Global scope (applies to all repos)

CommandDescription
scd scope --showShow global scope exclusions
scd scope --add-file <pattern> --reason <text>Exclude files/directories globally
scd scope --add-rule <id> --reason <text>Exclude a rule globally
scd scope --remove-file <pattern> --reason <text>Remove a global file exclusion
scd scope --remove-rule <id> --reason <text>Remove a global rule exclusion

Per-repo scope

CommandDescription
scd repo scope --showShow merged scope for current repo (global + repo + server)
scd repo scope --add-file <pattern> --reason <text>Exclude files/directories for this repo
scd repo scope --add-rule <id> --reason <text>Exclude a rule for this repo
scd repo scope --remove-file <pattern> --reason <text>Remove a repo file exclusion
scd repo scope --remove-rule <id> --reason <text>Remove a repo rule exclusion

Example

# Exclude a test fixtures directory for this repo
scd repo scope --add-file "tests/fixtures/" --reason "Intentional vulnerability examples"

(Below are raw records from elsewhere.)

def ALM_CTRL_ENABLE : Fld := ⟨0xB00000, 31, 1, .rw, 0x0⟩
def ALM_CTRL_REFUSAL : Fld := ⟨0xB00000, 16, 12, .ro, 0x0⟩
def ALM_STATUS_BUSY : Fld := ⟨0xB00004, 31, 1, .ro, 0x0⟩
def ALM_STATUS_OSF : Fld := ⟨0xB00004, 30, 1, .ro, 0x1⟩
def ALM_STATUS_REFUSAL : Fld := ⟨0xB00004, 0, 12, .ro, 0x0⟩
def ALM_NOW_SUB_OSF : Fld := ⟨0xB00010, 31, 1, .ro, 0x1⟩
def ALM_NOW_SUB_WEEKDAY : Fld := ⟨0xB00010, 16, 3, .ro, 0x0⟩
def ALM_NOW_SUB_SUB : Fld := ⟨0xB00010, 0, 15, .ro, 0x0⟩
def ALM_NOW_TIME_HOUR : Fld := ⟨0xB00014, 16, 5, .ro, 0x0⟩
def ALM_NOW_TIME_MINUTE : Fld := ⟨0xB00014, 8, 6, .ro, 0x0⟩
def ALM_NOW_TIME_SECOND : Fld := ⟨0xB00014, 0, 6, .ro, 0x0⟩
def ALM_NOW_DATE_YEAR : Fld := ⟨0xB00018, 16, 12, .ro, 0x7D0⟩
def ALM_NOW_DATE_MONTH : Fld := ⟨0xB00018, 8, 4, .ro, 0x1⟩
def ALM_NOW_DATE_DAY : Fld := ⟨0xB00018, 0, 5, .ro, 0x1⟩
def ALM_SET_SUB_SET_WD : Fld := ⟨0xB00020, 31, 1, .rw, 0x0⟩
def ALM_SET_SUB_WEEKDAY : Fld := ⟨0xB00020, 16, 3, .rw, 0x0⟩
def ALM_SET_SUB_SUB : Fld := ⟨0xB00020, 0, 15, .rw, 0x0⟩
def ALM_SET_TIME_HOUR : Fld := ⟨0xB00024, 16, 5, .rw, 0x0⟩
def ALM_SET_TIME_MINUTE : Fld := ⟨0xB00024, 8, 6, .rw, 0x0⟩
def ALM_SET_TIME_SECOND : Fld := ⟨0xB00024, 0, 6, .rw, 0x0⟩
def ALM_SET_DATE_YEAR : Fld := ⟨0xB00028, 16, 12, .rw, 0x0⟩
def ALM_SET_DATE_MONTH : Fld := ⟨0xB00028, 8, 4, .rw, 0x0⟩
def ALM_SET_DATE_DAY : Fld := ⟨0xB00028, 0, 5, .rw, 0x0⟩
def ALM_SHIFT_K : Fld := ⟨0xB0002C, 0, 17, .rw, 0x0⟩
def ALM_CMD_OP : Fld := ⟨0xB00030, 0, 2, .wo, 0x0⟩
def ALM_APPLIED_TIDE_NS_NANOSECONDS : Fld := ⟨0xB00034, 0, 30, .ro, 0x0⟩
def ALM_APPLIED_TIDE_LO_SECONDS_LO : Fld := ⟨0xB00038, 0, 32, .ro, 0x0⟩
def ALM_APPLIED_TIDE_HI_SECONDS_HI : Fld := ⟨0xB0003C, 0, 16, .ro, 0x0⟩
def ALM_TAI_OFFSET_OFFSET : Fld := ⟨0xB00040, 0, 16, .rw, 0x0⟩
def ALM_ALARM_CTRL_ENABLE : Fld := ⟨0xB00100, 31, 1, .rw, 0x0⟩
def ALM_ALARM_CTRL_REFUSAL : Fld := ⟨0xB00100, 16, 12, .ro, 0x0⟩
def ALM_ALARM_CTRL_WEEKDAY : Fld := ⟨0xB00100, 8, 3, .rw, 0x0⟩
def ALM_ALARM_CTRL_MASK : Fld := ⟨0xB00100, 0, 7, .rw, 0x0⟩
def ALM_ALARM_TIME_HOUR : Fld := ⟨0xB00104, 16, 5, .rw, 0x0⟩
def ALM_ALARM_TIME_MINUTE : Fld := ⟨0xB00104, 8, 6, .rw, 0x0⟩
def ALM_ALARM_TIME_SECOND : Fld := ⟨0xB00104, 0, 6, .rw, 0x0⟩
def ALM_ALARM_DATE_YEAR : Fld := ⟨0xB00108, 16, 12, .rw, 0x7D0⟩
def ALM_ALARM_DATE_MONTH : Fld := ⟨0xB00108, 8, 4, .rw, 0x1⟩
def ALM_ALARM_DATE_DAY : Fld := ⟨0xB00108, 0, 5, .rw, 0x1⟩
def ALM_ALARM_STATUS_FIRED : Fld := ⟨0xB0010C, 31, 1, .w1c, 0x0⟩
def ALM_ALARM_STATUS_SKIPPED : Fld := ⟨0xB0010C, 30, 1, .w1c, 0x0⟩
def ALM_ALARM_STATUS_REPEAT : Fld := ⟨0xB0010C, 29, 1, .w1c, 0x0⟩
def ALM_ALARM_STATUS_COUNT : Fld := ⟨0xB0010C, 0, 16, .ro, 0x0⟩
/-! Fields of 13_berths_mast_lock.md -/

def BTH_CTRL_ENABLE : Fld := ⟨0xC00000, 31, 1, .ro, 0x1⟩
def BTH_CTRL_REFUSAL : Fld := ⟨0xC00000, 16, 12, .ro, 0x0⟩
def BTH_TX_DATA_WORD : Fld := ⟨0xC00100, 0, 32, .rw, 0x0⟩
def BTH_TX_PEER_PEER : Fld := ⟨0xC00104, 0, 5, .rw, 0x0⟩
def BTH_TX_POST_POSTED : Fld := ⟨0xC00108, 31, 1, .ro, 0x0⟩
def BTH_TX_POST_WOKE : Fld := ⟨0xC00108, 30, 1, .ro, 0x0⟩
def BTH_RX_PEER_PEER : Fld := ⟨0xC00200, 0, 5, .rw, 0x0⟩
def BTH_RX_TAKE_VALID : Fld := ⟨0xC00208, 63, 1, .ro, 0x0⟩
def BTH_RX_TAKE_EPOCH : Fld := ⟨0xC00208, 37, 4, .ro, 0x0⟩
def BTH_RX_TAKE_SENDER : Fld := ⟨0xC00208, 32, 5, .ro, 0x0⟩
def BTH_RX_TAKE_WORD : Fld := ⟨0xC00208, 0, 32, .ro, 0x0⟩
def BTH_RX_ANY_VALID : Fld := ⟨0xC00210, 63, 1, .ro, 0x0⟩
def BTH_RX_ANY_EPOCH : Fld := ⟨0xC00210, 37, 4, .ro, 0x0⟩
def BTH_RX_ANY_SENDER : Fld := ⟨0xC00210, 32, 5, .ro, 0x0⟩
def BTH_RX_ANY_WORD : Fld := ⟨0xC00210, 0, 32, .ro, 0x0⟩
def BTH_FULL_FULL : Fld := ⟨0xC01000, 0, 32, .ro, 0x0⟩
def BTH_LOST_LOST : Fld := ⟨0xC01100, 0, 32, .w1c, 0x0⟩
def BTH_EPOCH_EPOCHS : Fld := ⟨0xC01200, 0, 32, .ro, 0x0⟩
def BTH_COUNT_FULL_REFUSED : Fld := ⟨0xC01300, 16, 16, .ro, 0x0⟩
def BTH_COUNT_DISCARDED : Fld := ⟨0xC01300, 0, 16, .ro, 0x0⟩
def MST_CTRL_ENABLE : Fld := ⟨0xC80000, 31, 1, .ro, 0x1⟩
def MST_CTRL_REFUSAL : Fld := ⟨0xC80000, 16, 12, .ro, 0x0⟩
def MST_CORE_STATE_HELD : Fld := ⟨0xC80100, 31, 1, .ro, 0x0⟩
def MST_CORE_STATE_VECTOR : Fld := ⟨0xC80100, 16, 10, .ro, 0x0⟩
def MST_CORE_STATE_RL : Fld := ⟨0xC80100, 8, 5, .ro, 0x0⟩
def MST_CORE_STATE_BASE : Fld := ⟨0xC80100, 0, 5, .ro, 0x0⟩
def MST_CORE_COUNT_CLAIMS : Fld := ⟨0xC80104, 16, 16, .ro, 0x0⟩
def MST_CORE_COUNT_SPURIOUS : Fld := ⟨0xC80104, 0, 16, .ro, 0x0⟩
def MST_SRC_CFG_ON : Fld := ⟨0xC90000, 31, 1, .rw, 0x0⟩
def MST_SRC_CFG_EDGE : Fld := ⟨0xC90000, 30, 1, .ro, 0x0⟩
def MST_SRC_CFG_HOST_EN : Fld := ⟨0xC90000, 29, 1, .rw, 0x0⟩
def MST_SRC_CFG_HOST_VEC : Fld := ⟨0xC90000, 16, 6, .rw, 0x0⟩
def MST_SRC_CFG_PRIO : Fld := ⟨0xC90000, 0, 4, .rw, 0x0⟩
def MST_SRC_TARGET_MASK : Fld := ⟨0xC90004, 0, 24, .rw, 0x0⟩
def MST_SRC_MOD_MIN_INTERVAL_US : Fld := ⟨0xC90008, 0, 16, .rw, 0x0⟩
def MST_SRC_STATE_PEND : Fld := ⟨0xC9000C, 31, 1, .w1s, 0x0⟩
def MST_SRC_STATE_ACTIVE : Fld := ⟨0xC9000C, 30, 1, .ro, 0x0⟩
def MST_SRC_STATE_OWNER : Fld := ⟨0xC9000C, 24, 5, .ro, 0x0⟩
def MST_SRC_STATE_COUNT : Fld := ⟨0xC9000C, 16, 4, .ro, 0x0⟩
def MST_SRC_STATE_LEVEL : Fld := ⟨0xC9000C, 0, 1, .ro, 0x0⟩
def LCK_CTRL_ENABLE : Fld := ⟨0xD00000, 31, 1, .ro, 0x1⟩
def LCK_CTRL_REFUSAL : Fld := ⟨0xD00000, 16, 12, .ro, 0x0⟩
def LCK_CFG_MODE : Fld := ⟨0xD01000, 31, 1, .ps, 0x0⟩
def LCK_CFG_WINDOW : Fld := ⟨0xD01000, 0, 16, .ps, 0x1000⟩
def LCK_STATUS_BUSY : Fld := ⟨0xD01004, 31, 1, .ro, 0x0⟩
def LCK_STATUS_PARKED : Fld := ⟨0xD01004, 30, 1, .ro, 0x0⟩
def LCK_STATUS_HOLDER : Fld := ⟨0xD01004, 16, 5, .ro, 0x0⟩
def LCK_CUT_CUT : Fld := ⟨0xD01008, 0, 32, .w1c, 0x0⟩
def LCK_REQ_PRIO : Fld := ⟨0xD01100, 24, 3, .ps, 0x0⟩
def LCK_REQ_QUOTA : Fld := ⟨0xD01100, 16, 8, .ps, 0x0⟩
def LCK_REQ_HOLD : Fld := ⟨0xD01100, 0, 9, .ps, 0x10⟩
def LCK_REQ_WAIT_MAX : Fld := ⟨0xD01200, 0, 16, .rw, 0x0⟩
/-! Fields of 14_pair_and_breakwater.md -/

def PAIR_CTRL_ENABLE : Fld := ⟨0xE00000, 31, 1, .rw, 0x0⟩
def PAIR_CTRL_REFUSAL : Fld := ⟨0xE00000, 16, 12, .ro, 0x0⟩
def PAIR_CTRL_UNIT : Fld := ⟨0xE00000, 0, 1, .rw, 0x0⟩
def PAIR_STATUS_LINK : Fld := ⟨0xE00004, 31, 1, .ro, 0x0⟩
def PAIR_STATUS_OWN : Fld := ⟨0xE00004, 30, 1, .ro, 0x0⟩
def PAIR_STATUS_PEER_OWN : Fld := ⟨0xE00004, 29, 1, .ro, 0x0⟩
def PAIR_STATUS_FIT : Fld := ⟨0xE00004, 28, 1, .ro, 0x0⟩
def PAIR_STATUS_PEER_FIT : Fld := ⟨0xE00004, 27, 1, .ro, 0x0⟩
def PAIR_STATUS_CLAIM : Fld := ⟨0xE00004, 26, 1, .ro, 0x0⟩
def PAIR_STATUS_BCN_SYNCED : Fld := ⟨0xE00004, 25, 1, .ro, 0x0⟩
def PAIR_STATUS_UNIT_CLASH : Fld := ⟨0xE00004, 24, 1, .w1c, 0x0⟩
def PAIR_STATUS_SHADOW_FULL : Fld := ⟨0xE00004, 0, 16, .ro, 0x0⟩
def PAIR_ROLE_ROLE_EPOCH : Fld := ⟨0xE00008, 16, 16, .ro, 0x0⟩
def PAIR_ROLE_ROLE_DROPS : Fld := ⟨0xE00008, 0, 16, .ro, 0x0⟩
def PAIR_COPY_CFG_COPY_MAX_KB : Fld := ⟨0xE00040, 16, 7, .ps, 0x40⟩
def PAIR_COPY_CFG_GRV_PERIOD_US : Fld := ⟨0xE00040, 0, 16, .ps, 0x3E8⟩
def PAIR_COPY_LOCK_STALE_MS : Fld := ⟨0xE00044, 18, 14, .ps, 0x4⟩
def PAIR_COPY_LOCK_QUOTA : Fld := ⟨0xE00044, 9, 8, .ps, 0x1⟩
def PAIR_COPY_LOCK_HOLD : Fld := ⟨0xE00044, 0, 9, .ps, 0x40⟩
def PAIR_LAND_BASE_ADDR : Fld := ⟨0xE00048, 0, 64, .rw, 0x0⟩
def PAIR_SWAP_TIME_NS_NANOSECONDS : Fld := ⟨0xE00050, 0, 30, .rw, 0x0⟩
def PAIR_SWAP_TIME_LO_SECONDS_LO : Fld := ⟨0xE00054, 0, 32, .rw, 0x0⟩
def PAIR_SWAP_TIME_HI_SECONDS_HI : Fld := ⟨0xE00058, 0, 16, .rw, 0x0⟩
def PAIR_SWAP_CMD_GO : Fld := ⟨0xE0005C, 31, 1, .wo, 0x0⟩
def PAIR_SWAP_CMD_SWAP_STATE : Fld := ⟨0xE0005C, 28, 2, .ro, 0x0⟩
def PAIR_SWAP_CMD_REFUSAL : Fld := ⟨0xE0005C, 0, 12, .ro, 0x0⟩
def PAIR_STREAM_STATUS_ENABLED : Fld := ⟨0xE00100, 31, 1, .ro, 0x0⟩
def PAIR_STREAM_STATUS_TAKEN : Fld := ⟨0xE00100, 30, 1, .ro, 0x0⟩
def PAIR_STREAM_STATUS_CHAIN : Fld := ⟨0xE00100, 29, 1, .ro, 0x0⟩
def PAIR_STREAM_SEQ_SEQ : Fld := ⟨0xE00104, 0, 32, .ro, 0x0⟩
def PAIR_STREAM_COUNT_INCOMPLETE : Fld := ⟨0xE00108, 16, 16, .ro, 0x0⟩
def PAIR_STREAM_COUNT_CHAINS : Fld := ⟨0xE00108, 0, 16, .ro, 0x0⟩
def PAIR_STREAM_LAST_OCTETS : Fld := ⟨0xE0010C, 0, 32, .ro, 0x0⟩
def BKW_CTRL_ENABLE : Fld := ⟨0xE80000, 31, 1, .ro, 0x1⟩
def BKW_STATE_SAFE : Fld := ⟨0xE80004, 31, 1, .ro, 0x0⟩
def BKW_STATE_INJECTED : Fld := ⟨0xE80004, 30, 1, .ro, 0x0⟩
def BKW_STATE_CAUSE_SRC : Fld := ⟨0xE80004, 16, 9, .ro, 0x0⟩
def BKW_STATE_CAUSE_BIT : Fld := ⟨0xE80004, 0, 5, .ro, 0x0⟩
def BKW_SAFE_TIME_NS_NANOSECONDS : Fld := ⟨0xE80040, 0, 30, .ro, 0x0⟩
def BKW_SAFE_TIME_LO_SECONDS_LO : Fld := ⟨0xE80044, 0, 32, .ro, 0x0⟩
def BKW_SAFE_TIME_HI_SECONDS_HI : Fld := ⟨0xE80048, 0, 16, .ro, 0x0⟩
def BKW_SAFE_DOUT_LEVEL : Fld := ⟨0xE80050, 0, 64, .rw, 0x0⟩
def BKW_PAIRED_DOUT_MASK : Fld := ⟨0xE80058, 0, 64, .rw, 0x0⟩
def BKW_PAIRED_PWM_MASK : Fld := ⟨0xE80060, 0, 16, .rw, 0x0⟩
def BKW_SAFE_CARGO_SAFE_REPEAT_MS : Fld := ⟨0xE80064, 0, 16, .rw, 0x3E8⟩
def BKW_INJECT_GO : Fld := ⟨0xE80068, 31, 1, .wo, 0x0⟩
def BKW_INJECT_SRC : Fld := ⟨0xE80068, 16, 9, .wo, 0x0⟩
def BKW_INJECT_BIT : Fld := ⟨0xE80068, 0, 5, .wo, 0x0⟩
def BKW_SAFE_PWM_DUTY : Fld := ⟨0xE80080, 0, 17, .rw, 0x0⟩
/-! Fields of 15_logbook_and_bonded_store.md -/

# Exclude an infrastructure rule globally (cloud-managed infra)
scd scope --add-rule INFRA-001 --reason "Cloud-managed infrastructure"

# Exclude a rule for specific files only
scd repo scope --add-rule JS-ERR-002 --files "lib/rules/,**/*.test.js" --reason "Rule definition files"

# Show what's currently excluded
scd repo scope --show

Hook management

CommandDescription
scd hooksShow hook status across all registered repos
scd repo hooks --disable --reason <text>Disable hooks for current repo (requires reason)
scd repo hooks --enableRe-enable hooks for current repo

Hook disables are logged to audit.log and pushed to scd-server so team leads can see them.

Setup and configuration

CommandDescription
scd installInstall git hooks globally (once per machine)
scd uninstallRemove git hooks and global git config
scd initRegister current project (once per project)
scd doctorVerify setup, connection, push queue status, and AI provider status
scd versionShow version and rule counts
scd configure --central-url <url>Set scd-server URL
scd configure --token <token>Set API token
scd configure --server-timeout <duration>Regular API call timeout (default: 30s)
scd configure --deep-timeout <duration>Deep analysis timeout (default: 20m)
scd configure --scan-mode <fast|full>Set global default scan mode
scd configure --trust-level <value>Set global default trust level
scd configure --block-on-high <bool>Set global default block-on-high

Per-repo configuration

CommandDescription
scd repo configureShow config with source (repo/global/default)
scd repo configure --scan-mode fast|fullSet scan mode
scd repo configure --trust-level <value>Set trust level
scd repo configure --block-on-high <bool>Set blocking behaviour for HIGH findings

Trust levels

ValueBehaviour
maximum_privacyNo external API calls. Local model only. Strongest privacy guarantee.
balancedDefault. Local model preferred; cloud available as explicit opt-in.
maximum_analysisCloud provider (Claude API). Maximum analysis depth.

Set with:

scd repo configure --trust-level maximum_privacy

Scan IDs and finding IDs

Every scan gets a unique ID (s-a3f9b2c1) shown in terminal output. Every finding gets a stable ID (f-a1b2c3d4). Use these IDs directly with scd accept, scd ignore, scd findings, and scd report --scan.

IDs are random, not time-based — no timezone issues when working across machines.